What are the 5 principles of lean startup?
Eric Ries names five principles in The Lean Startup that define the lean startup process. First, entrepreneurs are everywhere, meaning the framework applies inside enterprises and solo projects, not just venture-backed startups. Second, entrepreneurship is management, requiring a different kind of leadership for high-uncertainty work. Third, validated learning is the goal of every experiment. Fourth, build-measure-learn is the engine of that learning. Fifth, innovation accounting tracks progress against learning, not against revenue alone.
What is the BML process?
BML stands for build-measure-learn, the product development process Eric Ries codified in 2011. It has four moves. Form a hypothesis about what users want or how they will behave. Build the smallest test of that hypothesis you can, often a landing page, a concierge service, or a feature stub. Measure user behavior against the hypothesis with concrete metrics.
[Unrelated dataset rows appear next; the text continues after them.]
-- ==== Sys2Proof/Laws/Lanes.lean ====
section
/-! SUPPORT. What an operation over a leader's followers can do, said once; which lanes those are; what packets dropped at a
list do to the state; what a governor's decision can be. -/

namespace Sys2Proof.Machine

/-! ### Followers -/

/-- A lane follows `l` exactly when its link names `l`. -/
theorem mem_followersOf {s : State} {f l : Lane} :
    f ∈ s.followersOf l ↔ ∃ b k, s.body? f = some b ∧ b.link = some k ∧ k.leader = l := by
  simp only [State.followersOf, List.mem_filter, mem_allLanes, true_and, beq_iff_eq, State.leaderOf?]
  cases s.body? f with
  | none => simp
  | some b => cases hb : b.link <;> simp [hb]

/-- A leader's followers are named once each. -/
theorem followersOf_nodup (s : State) (l : Lane) : (s.followersOf l).Nodup := List.Nodup.filter _ (by decide)

/-- A lane that is no follower does not follow itself. -/
theorem not_mem_followersOf_self {s : State} {l : Lane} {b : LaneBody} (hb : s.body? l = some b) (hl : b.link = none) :
    l ∉ s.followersOf l := by
  rw [mem_followersOf]
  rintro ⟨c, k, hc, hk, -⟩
  rw [hb] at hc
  cases hc
  simp [hl] at hk

/-- The followers of a lane depend on the links alone. -/
theorem followersOf_congr {s t : State} (h : ∀ f, t.leaderOf? f = s.leaderOf? f) (l : Lane) :
    t.followersOf l = s.followersOf l := by simp [State.followersOf, h]

@[simp] theorem State.followersOf_post (s : State) (x : Option Lane) (d : Detail) (l : Lane) :
    (s.post x d).followersOf l = s.followersOf l := rfl

@[simp] theorem State.followersOf_takeRequest (s : State) (p : Port) (l : Lane) :
    (s.takeRequest p).followersOf l = s.followersOf l := rfl

@[simp] theorem State.mode?_takeRequest (s : State) (p : Port) (l : Lane) : (s.takeRequest p).mode? l = s.mode? l := rfl

/-- An operation taken on lanes named once each, changing on each its own body by `g`, changes exactly those bodies. -/
theorem body?_foldl_lanes (op : State → Lane → State) (g : Lane → LaneBody → LaneBody) {xs : List Lane} (hd : xs.Nodup)
    (s : State) (h : ∀ u f k, f ∈ xs → u.body? f = s.body? f →
      (op u f).body? k = if k = f then (s.body? f).map (g f) else u.body? k) (k : Lane) :
    (xs.foldl op s).body? k = if k ∈ xs then (s.body? k).map (g k) else s.body? k := by
  suffices H : ∀ (ys : List Lane) (u : State), (∀ y ∈ ys, y ∈ xs) → ys.Nodup → (∀ y ∈ ys, u.body? y = s.body? y) →
      (ys.foldl op u).body? k = if k ∈ ys then (s.body? k).map (g k) else u.body? k from
    H xs s (fun _ h => h) hd fun _ _ => rfl
  intro ys
  induction ys with
  | nil => intros; simp
  | cons y ys ih =>
    intro u hm hn hu
    obtain ⟨hy, hn⟩ := List.nodup_cons.mp hn
    have step (j : Lane) := h u y j (hm y (by simp)) (hu y (by simp))
    rw [List.foldl_cons, ih (op u y) (fun z hz => hm z (by simp [hz])) hn]
    · by_cases hk : k = y
      · subst hk; simp [hy, step]
      · simp [hk, step]
    · intro z hz
      have : z ≠ y := fun e => hy (e ▸ hz)
      simp [step, this, hu z (by simp [hz])]

/-! ### Reports -/

@[simp] theorem State.postAll_lanes (s : State) (xs : List (Option Lane × Detail)) : (s.postAll xs).lanes = s.lanes :=
  foldl_keeps (fun (u : State) (x : Option Lane × Detail) => u.post x.1 x.2) State.lanes (fun _ _ => rfl) xs s

@[simp] theorem State.postAll_store (s : State) (xs : List (Option Lane × Detail)) : (s.postAll xs).store = s.store :=
  foldl_keeps (fun (u : State) (x : Option Lane × Detail) => u.post x.1 x.2) State.store (fun _ _ => rfl) xs s

@[simp] theorem State.postAll_panel (s : State) (xs : List (Option Lane × Detail)) : (s.postAll xs).panel = s.panel :=
  foldl_keeps (fun (u : State) (x : Option Lane × Detail) => u.post x.1 x.2) State.panel (fun _ _ => rfl) xs s

@[simp] theorem State.postAll_tick (s : State) (xs : List (Option Lane × Detail)) : (s.postAll xs).tick = s.tick :=
  foldl_keeps (fun (u : State) (x : Option Lane × Detail) => u.post x.1 x.2) State.tick (fun _ _ => rfl) xs s

@[simp] theorem State.postAll_pending (s : State) (xs : List (Option Lane × Detail)) : (s.postAll xs).pending = s.pending :=
  foldl_keeps (fun (u : State) (x : Option Lane × Detail) => u.post x.1 x.2) State.pending (fun _ _ => rfl) xs s

theorem State.postAll_append (s : State) (xs ys : List (Option Lane × Detail)) :
    s.postAll (xs ++ ys) = (s.postAll xs).postAll ys := List.foldl_append

/-- A posting is a change of the Control Link Unit that depends on it alone. -/
theorem State.post_link_congr {s t : State} (h : s.link = t.link) (x : Option Lane) (d : Detail) :
    (s.post x d).link = (t.post x d).link := by simp [State.post, State.postOn, h]

/-- So are postings one after another. -/
theorem State.postAll_link_congr {s t : State} (h : s.link = t.link) (xs : List (Option Lane × Detail)) :
    (s.postAll xs).link = (t.postAll xs).link := by
  induction xs generalizing s t with
  | nil => exact h
  | cons x xs ih => exact ih (State.post_link_congr h x.1 x.2)

/-- A count raised by 0 stays. -/
@[simp] theorem satAdd_zero (cap x : Nat) : satAdd cap x 0 = x := by simp [satAdd]

/-- What packets dropped at a list do to the state (R80, R85): they are counted, and CARRY_LOST is posted once where one of
them was not LIVE. -/
theorem State.dropPackets_spec (s : State) (l : Lane) (departure : Bool) (dropped : List Packet) :
    s.dropPackets l departure dropped =
      { s with
        lanes := s.lanes.set l { s.lanes.get l with counters := (s.lanes.get l).counters.lose dropped }
        link := (s.postAll (lostPosts l departure dropped)).link } := by
  unfold State.dropPackets lostPosts LaneCounters.lose
  generalize dropped.filter (·.source == .live) = live
  generalize dropped.filter (·.source != .live) = lost
  cases lost using List.reverseRecOn <;> cases live <;>
    simp [State.count, LaneCounters.add, State.postAll, State.post, State.postOn]
  exact congrArg (fun v => { s with lanes := v }) (PerLane.set_get s.lanes l).symm

/-! ### The governor's decision -/

/-- A lane's first tick after a configure decides nothing and leaves the governor as it was (R115; log 32). -/
theorem reachDecision_first_tick {b : LaneBody} (h : b.gov.ticked = false) (g : GovState) (m : Mode) (dev : Int) :
    b.reachDecision g m dev = { gov := g, mode := m, action := .nothing } := by
  simp [LaneBody.reachDecision, h]

/-- A decision keeps the lane's engagement and its deviation, and its since is the raised one, or 0 after an action. -/
theorem reachDecision_ticked {b : LaneBody} (h : b.gov.ticked = true) (g : GovState) (m : Mode) (dev : Int) :
    let d := b.reachDecision g m dev
    d.mode = m ∧ d.gov.engaged = g.engaged ∧ d.gov.dev = g.dev ∧ d.gov.ticked = g.ticked ∧
    d.gov.since = (if d.action = .nothing then satAdd 65535 g.since 1 else 0) ∧
    (d.action ≠ .nothing → b.actionDue (satAdd 65535 g.since 1) = true) := by
  simp only [LaneBody.reachDecision, h, Bool.not_true, Bool.false_eq_true, if_false]
  split
  · next due => cases b.dueAction dev (satAdd 65535 g.since 1) <;> simp [GovState.acts, due]
  · simp [GovState.acts]

end Sys2Proof.Machine
end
Then learn: persevere with the current direction, pivot to a different one, or sunset the experiment entirely. Repeat the cycle, narrowing the hypothesis each time.
What is Eric Ries known for?
Eric Ries is the entrepreneur and writer best known for The Lean Startup, published in 2011, which introduced the build-measure-learn framework, validated learning, and innovation accounting into mainstream product vocabulary. He has also written The Startup Way and founded Lean Startup Co.